**EXERCISE OBJECTIVE**
Which of the lines below hold the word "cmderr"? Pull each of them out.

**SOURCE MATERIAL**
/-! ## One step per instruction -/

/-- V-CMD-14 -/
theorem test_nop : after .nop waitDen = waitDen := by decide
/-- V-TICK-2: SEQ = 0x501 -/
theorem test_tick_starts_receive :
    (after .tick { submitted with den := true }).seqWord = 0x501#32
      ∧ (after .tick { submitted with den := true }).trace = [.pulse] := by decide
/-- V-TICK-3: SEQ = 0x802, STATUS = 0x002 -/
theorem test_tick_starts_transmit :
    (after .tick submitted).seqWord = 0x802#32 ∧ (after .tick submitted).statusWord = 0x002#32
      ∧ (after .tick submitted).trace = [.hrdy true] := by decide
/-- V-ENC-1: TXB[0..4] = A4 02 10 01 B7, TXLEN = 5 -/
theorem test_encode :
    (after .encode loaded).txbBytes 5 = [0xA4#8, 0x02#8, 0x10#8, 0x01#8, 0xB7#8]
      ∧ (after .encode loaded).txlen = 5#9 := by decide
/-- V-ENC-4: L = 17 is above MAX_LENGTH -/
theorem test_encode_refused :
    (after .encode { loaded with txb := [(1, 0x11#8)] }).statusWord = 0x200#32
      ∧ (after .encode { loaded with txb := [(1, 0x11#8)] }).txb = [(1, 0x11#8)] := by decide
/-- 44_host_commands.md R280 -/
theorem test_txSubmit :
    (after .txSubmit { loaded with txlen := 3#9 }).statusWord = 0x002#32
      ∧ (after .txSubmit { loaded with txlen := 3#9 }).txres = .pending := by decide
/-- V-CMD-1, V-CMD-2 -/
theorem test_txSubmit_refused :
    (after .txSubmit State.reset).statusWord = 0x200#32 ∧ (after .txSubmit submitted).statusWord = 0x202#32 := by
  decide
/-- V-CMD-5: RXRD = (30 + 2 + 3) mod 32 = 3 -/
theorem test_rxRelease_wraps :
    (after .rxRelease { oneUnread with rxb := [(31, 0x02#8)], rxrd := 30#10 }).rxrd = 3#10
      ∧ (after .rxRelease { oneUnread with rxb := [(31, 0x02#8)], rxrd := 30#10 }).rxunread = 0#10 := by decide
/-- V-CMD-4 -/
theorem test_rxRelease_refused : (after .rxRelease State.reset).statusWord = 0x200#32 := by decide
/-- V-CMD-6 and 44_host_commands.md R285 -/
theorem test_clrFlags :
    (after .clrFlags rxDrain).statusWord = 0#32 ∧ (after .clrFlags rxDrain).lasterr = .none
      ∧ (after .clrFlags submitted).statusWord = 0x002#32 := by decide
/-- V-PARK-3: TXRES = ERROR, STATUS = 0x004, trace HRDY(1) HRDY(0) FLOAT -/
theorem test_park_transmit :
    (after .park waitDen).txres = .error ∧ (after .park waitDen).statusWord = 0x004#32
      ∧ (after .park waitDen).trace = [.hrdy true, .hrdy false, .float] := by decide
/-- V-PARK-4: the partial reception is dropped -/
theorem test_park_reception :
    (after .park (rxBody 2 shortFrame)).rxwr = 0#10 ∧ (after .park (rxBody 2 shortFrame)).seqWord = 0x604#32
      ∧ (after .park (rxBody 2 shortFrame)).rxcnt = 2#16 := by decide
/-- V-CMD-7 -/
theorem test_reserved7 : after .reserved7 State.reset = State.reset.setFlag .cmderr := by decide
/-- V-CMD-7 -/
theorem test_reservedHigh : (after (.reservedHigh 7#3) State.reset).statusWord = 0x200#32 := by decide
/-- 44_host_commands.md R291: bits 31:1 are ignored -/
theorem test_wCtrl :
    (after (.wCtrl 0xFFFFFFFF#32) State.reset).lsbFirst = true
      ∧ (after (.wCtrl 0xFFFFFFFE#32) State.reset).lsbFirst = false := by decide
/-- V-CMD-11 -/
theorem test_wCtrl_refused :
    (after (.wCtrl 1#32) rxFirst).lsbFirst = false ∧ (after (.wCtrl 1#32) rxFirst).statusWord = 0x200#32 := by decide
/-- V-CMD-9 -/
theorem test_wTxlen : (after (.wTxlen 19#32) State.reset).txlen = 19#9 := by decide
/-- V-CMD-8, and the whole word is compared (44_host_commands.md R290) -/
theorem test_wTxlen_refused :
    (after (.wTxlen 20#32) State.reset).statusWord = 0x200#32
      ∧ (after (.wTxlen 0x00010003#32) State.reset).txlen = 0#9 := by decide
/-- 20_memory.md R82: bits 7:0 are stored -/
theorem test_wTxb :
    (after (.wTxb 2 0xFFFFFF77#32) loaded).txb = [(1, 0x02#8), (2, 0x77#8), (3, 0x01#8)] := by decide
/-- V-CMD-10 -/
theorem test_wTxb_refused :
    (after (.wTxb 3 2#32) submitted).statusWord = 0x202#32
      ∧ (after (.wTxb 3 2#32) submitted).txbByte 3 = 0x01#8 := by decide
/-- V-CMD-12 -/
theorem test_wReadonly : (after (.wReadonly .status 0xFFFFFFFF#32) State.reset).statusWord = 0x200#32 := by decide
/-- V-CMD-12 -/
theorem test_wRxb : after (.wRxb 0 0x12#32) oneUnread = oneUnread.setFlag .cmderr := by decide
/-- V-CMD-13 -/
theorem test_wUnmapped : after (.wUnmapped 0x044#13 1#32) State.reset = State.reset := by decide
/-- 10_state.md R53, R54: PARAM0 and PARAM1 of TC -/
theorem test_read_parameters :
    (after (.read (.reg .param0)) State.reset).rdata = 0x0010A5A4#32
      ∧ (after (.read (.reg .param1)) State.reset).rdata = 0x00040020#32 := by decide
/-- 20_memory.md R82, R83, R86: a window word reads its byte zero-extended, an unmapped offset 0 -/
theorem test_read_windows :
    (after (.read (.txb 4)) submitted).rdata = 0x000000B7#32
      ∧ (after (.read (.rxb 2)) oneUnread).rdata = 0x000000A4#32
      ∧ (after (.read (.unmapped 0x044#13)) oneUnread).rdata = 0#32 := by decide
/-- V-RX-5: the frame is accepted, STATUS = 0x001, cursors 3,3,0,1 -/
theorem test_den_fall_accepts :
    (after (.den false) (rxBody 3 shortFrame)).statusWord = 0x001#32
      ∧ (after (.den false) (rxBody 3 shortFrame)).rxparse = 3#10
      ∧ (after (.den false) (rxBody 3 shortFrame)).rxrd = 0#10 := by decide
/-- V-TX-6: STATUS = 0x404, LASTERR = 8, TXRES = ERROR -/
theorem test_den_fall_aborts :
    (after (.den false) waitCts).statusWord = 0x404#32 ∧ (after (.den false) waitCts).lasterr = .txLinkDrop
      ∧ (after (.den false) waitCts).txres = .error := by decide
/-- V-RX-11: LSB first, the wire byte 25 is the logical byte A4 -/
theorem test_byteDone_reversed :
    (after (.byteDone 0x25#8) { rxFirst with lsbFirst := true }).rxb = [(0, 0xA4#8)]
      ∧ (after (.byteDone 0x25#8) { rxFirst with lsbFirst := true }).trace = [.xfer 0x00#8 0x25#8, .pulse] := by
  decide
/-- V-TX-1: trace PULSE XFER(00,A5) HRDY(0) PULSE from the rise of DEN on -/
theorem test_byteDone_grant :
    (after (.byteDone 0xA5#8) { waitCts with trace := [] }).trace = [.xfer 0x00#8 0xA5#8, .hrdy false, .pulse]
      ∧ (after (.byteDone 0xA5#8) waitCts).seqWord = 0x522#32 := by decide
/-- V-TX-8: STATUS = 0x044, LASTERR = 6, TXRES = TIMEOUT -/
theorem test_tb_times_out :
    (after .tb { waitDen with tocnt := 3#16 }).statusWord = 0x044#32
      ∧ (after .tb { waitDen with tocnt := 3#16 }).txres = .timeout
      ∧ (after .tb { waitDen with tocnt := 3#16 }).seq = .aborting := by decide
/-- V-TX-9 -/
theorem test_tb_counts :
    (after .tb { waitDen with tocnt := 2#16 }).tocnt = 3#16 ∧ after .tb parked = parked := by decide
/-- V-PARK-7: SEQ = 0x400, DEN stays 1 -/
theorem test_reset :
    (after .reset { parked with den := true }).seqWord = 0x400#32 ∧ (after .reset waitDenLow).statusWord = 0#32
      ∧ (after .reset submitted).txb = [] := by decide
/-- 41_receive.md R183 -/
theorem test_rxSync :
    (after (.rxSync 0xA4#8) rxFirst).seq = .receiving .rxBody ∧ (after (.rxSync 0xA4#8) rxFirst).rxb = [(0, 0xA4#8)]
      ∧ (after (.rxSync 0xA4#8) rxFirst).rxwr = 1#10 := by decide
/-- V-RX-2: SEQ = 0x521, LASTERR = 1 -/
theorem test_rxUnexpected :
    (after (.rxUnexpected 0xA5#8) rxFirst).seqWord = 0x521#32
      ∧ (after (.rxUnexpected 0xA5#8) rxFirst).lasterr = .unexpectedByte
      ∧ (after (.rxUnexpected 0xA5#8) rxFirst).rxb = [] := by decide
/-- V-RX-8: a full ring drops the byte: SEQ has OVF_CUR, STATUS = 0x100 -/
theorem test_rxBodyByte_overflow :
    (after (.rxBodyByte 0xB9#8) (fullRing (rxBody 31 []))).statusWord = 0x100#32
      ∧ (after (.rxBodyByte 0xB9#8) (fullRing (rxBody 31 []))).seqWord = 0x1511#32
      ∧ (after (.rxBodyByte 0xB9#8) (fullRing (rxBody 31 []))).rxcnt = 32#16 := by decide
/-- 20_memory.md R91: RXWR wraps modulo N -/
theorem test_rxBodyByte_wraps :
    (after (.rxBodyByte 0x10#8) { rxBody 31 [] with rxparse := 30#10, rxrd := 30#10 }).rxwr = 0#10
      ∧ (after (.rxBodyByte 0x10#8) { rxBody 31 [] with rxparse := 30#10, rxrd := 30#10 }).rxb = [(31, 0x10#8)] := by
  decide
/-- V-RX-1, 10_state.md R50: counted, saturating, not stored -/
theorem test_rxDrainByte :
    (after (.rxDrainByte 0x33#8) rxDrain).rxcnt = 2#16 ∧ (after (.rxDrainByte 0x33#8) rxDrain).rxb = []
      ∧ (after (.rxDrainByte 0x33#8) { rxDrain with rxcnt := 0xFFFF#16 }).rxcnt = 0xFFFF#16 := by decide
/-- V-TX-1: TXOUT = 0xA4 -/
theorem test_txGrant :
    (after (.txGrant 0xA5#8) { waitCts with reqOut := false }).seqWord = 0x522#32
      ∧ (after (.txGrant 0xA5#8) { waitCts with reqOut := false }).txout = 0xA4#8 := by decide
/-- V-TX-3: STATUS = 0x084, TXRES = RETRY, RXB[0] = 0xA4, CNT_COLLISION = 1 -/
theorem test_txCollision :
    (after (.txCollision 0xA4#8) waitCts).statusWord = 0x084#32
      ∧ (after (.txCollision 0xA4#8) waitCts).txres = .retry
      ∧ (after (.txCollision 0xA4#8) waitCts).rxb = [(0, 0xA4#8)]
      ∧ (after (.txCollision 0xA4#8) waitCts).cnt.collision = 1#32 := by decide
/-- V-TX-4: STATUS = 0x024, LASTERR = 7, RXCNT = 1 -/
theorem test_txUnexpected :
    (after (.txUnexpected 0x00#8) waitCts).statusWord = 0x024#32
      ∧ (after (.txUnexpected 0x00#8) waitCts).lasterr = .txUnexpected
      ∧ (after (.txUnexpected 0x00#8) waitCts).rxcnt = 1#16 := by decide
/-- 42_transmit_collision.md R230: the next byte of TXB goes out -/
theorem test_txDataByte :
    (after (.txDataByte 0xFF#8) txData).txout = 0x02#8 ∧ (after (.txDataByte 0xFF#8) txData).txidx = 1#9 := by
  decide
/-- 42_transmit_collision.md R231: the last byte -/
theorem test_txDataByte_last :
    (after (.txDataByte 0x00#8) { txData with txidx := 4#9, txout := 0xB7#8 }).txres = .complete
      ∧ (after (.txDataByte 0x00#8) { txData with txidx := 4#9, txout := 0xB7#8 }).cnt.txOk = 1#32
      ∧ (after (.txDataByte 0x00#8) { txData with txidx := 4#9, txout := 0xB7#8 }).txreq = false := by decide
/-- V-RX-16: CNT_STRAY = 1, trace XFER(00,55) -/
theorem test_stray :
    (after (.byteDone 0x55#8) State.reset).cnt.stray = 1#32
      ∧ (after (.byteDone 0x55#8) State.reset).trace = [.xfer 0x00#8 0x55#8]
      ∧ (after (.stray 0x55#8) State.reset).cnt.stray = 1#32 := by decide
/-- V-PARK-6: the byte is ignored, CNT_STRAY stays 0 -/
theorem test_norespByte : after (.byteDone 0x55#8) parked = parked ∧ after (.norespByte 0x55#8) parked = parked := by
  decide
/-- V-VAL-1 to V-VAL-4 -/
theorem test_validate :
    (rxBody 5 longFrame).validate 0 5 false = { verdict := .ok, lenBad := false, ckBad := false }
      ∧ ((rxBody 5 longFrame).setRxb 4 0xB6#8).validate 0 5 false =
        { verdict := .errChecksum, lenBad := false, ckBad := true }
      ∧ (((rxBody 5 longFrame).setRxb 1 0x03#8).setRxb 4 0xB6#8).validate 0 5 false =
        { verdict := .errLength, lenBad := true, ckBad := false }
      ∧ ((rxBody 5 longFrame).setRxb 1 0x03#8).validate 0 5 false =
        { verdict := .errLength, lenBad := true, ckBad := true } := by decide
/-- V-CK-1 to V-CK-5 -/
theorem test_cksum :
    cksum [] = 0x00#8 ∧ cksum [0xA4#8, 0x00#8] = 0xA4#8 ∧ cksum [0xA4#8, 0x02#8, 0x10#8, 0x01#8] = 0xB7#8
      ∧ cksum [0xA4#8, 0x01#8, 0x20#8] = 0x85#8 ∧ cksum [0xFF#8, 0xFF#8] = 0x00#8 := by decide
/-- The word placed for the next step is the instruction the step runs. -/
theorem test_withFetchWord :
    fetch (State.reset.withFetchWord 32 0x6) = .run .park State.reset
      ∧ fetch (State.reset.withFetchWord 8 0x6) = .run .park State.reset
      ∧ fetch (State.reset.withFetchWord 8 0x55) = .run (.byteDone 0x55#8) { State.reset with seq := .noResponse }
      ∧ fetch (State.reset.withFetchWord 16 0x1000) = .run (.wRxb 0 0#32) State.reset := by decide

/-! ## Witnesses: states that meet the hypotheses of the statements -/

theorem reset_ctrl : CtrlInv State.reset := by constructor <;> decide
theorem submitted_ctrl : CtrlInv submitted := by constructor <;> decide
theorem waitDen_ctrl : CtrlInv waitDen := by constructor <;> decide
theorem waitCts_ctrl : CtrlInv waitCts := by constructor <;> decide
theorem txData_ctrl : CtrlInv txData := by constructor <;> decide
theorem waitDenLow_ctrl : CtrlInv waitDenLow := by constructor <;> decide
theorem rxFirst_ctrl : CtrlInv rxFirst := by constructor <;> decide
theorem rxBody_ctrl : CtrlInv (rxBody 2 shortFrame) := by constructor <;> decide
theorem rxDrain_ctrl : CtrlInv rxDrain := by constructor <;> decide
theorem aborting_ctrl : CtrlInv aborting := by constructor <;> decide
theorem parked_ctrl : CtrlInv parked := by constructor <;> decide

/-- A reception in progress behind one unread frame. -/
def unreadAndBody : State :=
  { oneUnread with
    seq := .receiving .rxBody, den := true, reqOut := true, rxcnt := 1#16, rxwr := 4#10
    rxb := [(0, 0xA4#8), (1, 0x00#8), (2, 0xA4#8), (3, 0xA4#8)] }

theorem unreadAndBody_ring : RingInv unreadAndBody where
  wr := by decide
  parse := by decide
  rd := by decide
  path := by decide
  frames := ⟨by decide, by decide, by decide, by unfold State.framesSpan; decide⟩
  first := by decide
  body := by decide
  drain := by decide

**YOUR SOLUTION**
theorem test_reserved7 : after .reserved7 State.reset = State.reset.setFlag .cmderr := by decide
theorem test_wRxb : after (.wRxb 0 0x12#32) oneUnread = oneUnread.setFlag .cmderr := by decide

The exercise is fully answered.